-- ==== Sys2Proof/Syntax.lean ====
section
/-! DEFINITION. The commands: one constructor per row of the operation table, with the row's instance numbers, written
values, and what the world outside the block supplies (samples, flits, descriptors, verdicts). -/

namespace Sys2Proof
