-- ==== Sys2Proof/Machine/State.lean ====
section
/-! DEFINITION. The state of the block as plain data: the register window, every queue, buffer and engine the spec gives the
device, and the queue of commands that wait. -/

namespace Sys2Proof.Machine

/-! ## Outcomes -/

/-- Why a command stops the machine. -/
inductive Fault where
  /-- an operand outside what the command can carry (WellFormed refuses it too); raised by `exec` of a command whose list
  operand has a wrong length: no event of the hardware looks so. Safe: nothing is claimed of such a command -/
  | illFormed
  deriving DecidableEq, Repr

/-- Why the model gives a command no meaning. -/
inductive Refusal where
  /-- the command has no meaning yet, by its mnemonic in the operation table. Safe: no next state is claimed -/
  | notModelled (mnemonic : String)
  deriving DecidableEq, Repr

/-! ## Faults on their way -/

/-- A fault at the collector's input or in its log (R391, R394): source, raise tick, payload slots, injected. -/
structure FaultIn where
  src : Nat
  tick : Tick
  slots : List Nat
  injected : Bool
  deriving DecidableEq, Repr

/-! ## Register map -/

/-- Access codes of R5. -/
inductive Acc where
  | rw | ro | wo | w1c | w1s | rc
  deriving DecidableEq, Repr

/-- Reset domains of R446 (the PWR domain's three registers are named where they are reset, R447). -/
inductive Dom where
  | sys | chip
  deriving DecidableEq, Repr

/-- One field of a register: lowest bit, width, access code, reset value, and whether a read copies the top bit
upwards (R3). -/
structure FieldRow where
  lo : Nat
  len : Nat
  acc : Acc
  reset : Nat
  sext : Bool
  deriving DecidableEq, Repr

/-- One register or array of registers of a block: offset, stride and count, reset domain and fields. -/
structure RegRow where
  name : String
  off : Nat
  stride : Nat
  count : Nat
  dom : Dom
  fields : List FieldRow
  deriving DecidableEq, Repr

/-- A register field: the register's window address, its lowest bit and its width. -/
structure Rf where
  addr : Nat
  lo : Nat
  len : Nat
  deriving DecidableEq, Repr

/-! ## Orders, pounds and pilots -/

/-- Order types with their payloads (R106). A tone number counts within the berth's own set (R19). -/
inductive OrdKind where
  | tonePlay (seg : BitVec 17) (tone : BitVec 3) (amp : BitVec 18) (ph : Word)
  | freqSet (tone : BitVec 3) (probe : Bool) (f : BitVec 48)
  | phaseShift (tone : BitVec 3) (probe : Bool) (dph : Word)
  | fluxPulse (seg : BitVec 17) (amp : BitVec 18)
  | biasSet (code : BitVec 18)
  | probePlay (seg : BitVec 17) (tone : BitVec 2) (amp : BitVec 18) (ph : Word)
  | measure (close : Bool) (mask : BitVec 4) (wset : BitVec 2)
  | marker (m : BitVec 4) (e : BitVec 2)
  | shotBoundary (shot : Word) (last halt : Bool)
  | branchArm (e : Tick) (src : BitVec 8) (dev : BitVec 12) (rem : Bool) (mask : BitVec 4) (dflt : Bool)
  deriving DecidableEq, Repr

/-- One pound entry (R105): start tick, type with payload, lane (0 main, 1 first lane of the context, 2 second), context
and branch identifier. -/
structure Order where
  tick : Tick
  kind : OrdKind
  lane : BitVec 2
  ctx : BitVec 1
  bid : BitVec 8
  /-- the play exceeds MAX_PLAYS and plays zero envelope (R134) -/
  excess : Bool
  /-- the order lead, measured as it enters the pound (R40) -/
  lead : Int
  deriving DecidableEq, Repr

☆ ☆ ☆

▶ [Your goal]: In the records above, find each line that mentions the word "structure", and copy it.

▶ [Response]:
structure FaultIn where
structure FieldRow where
structure RegRow where
structure Rf where
structure Order where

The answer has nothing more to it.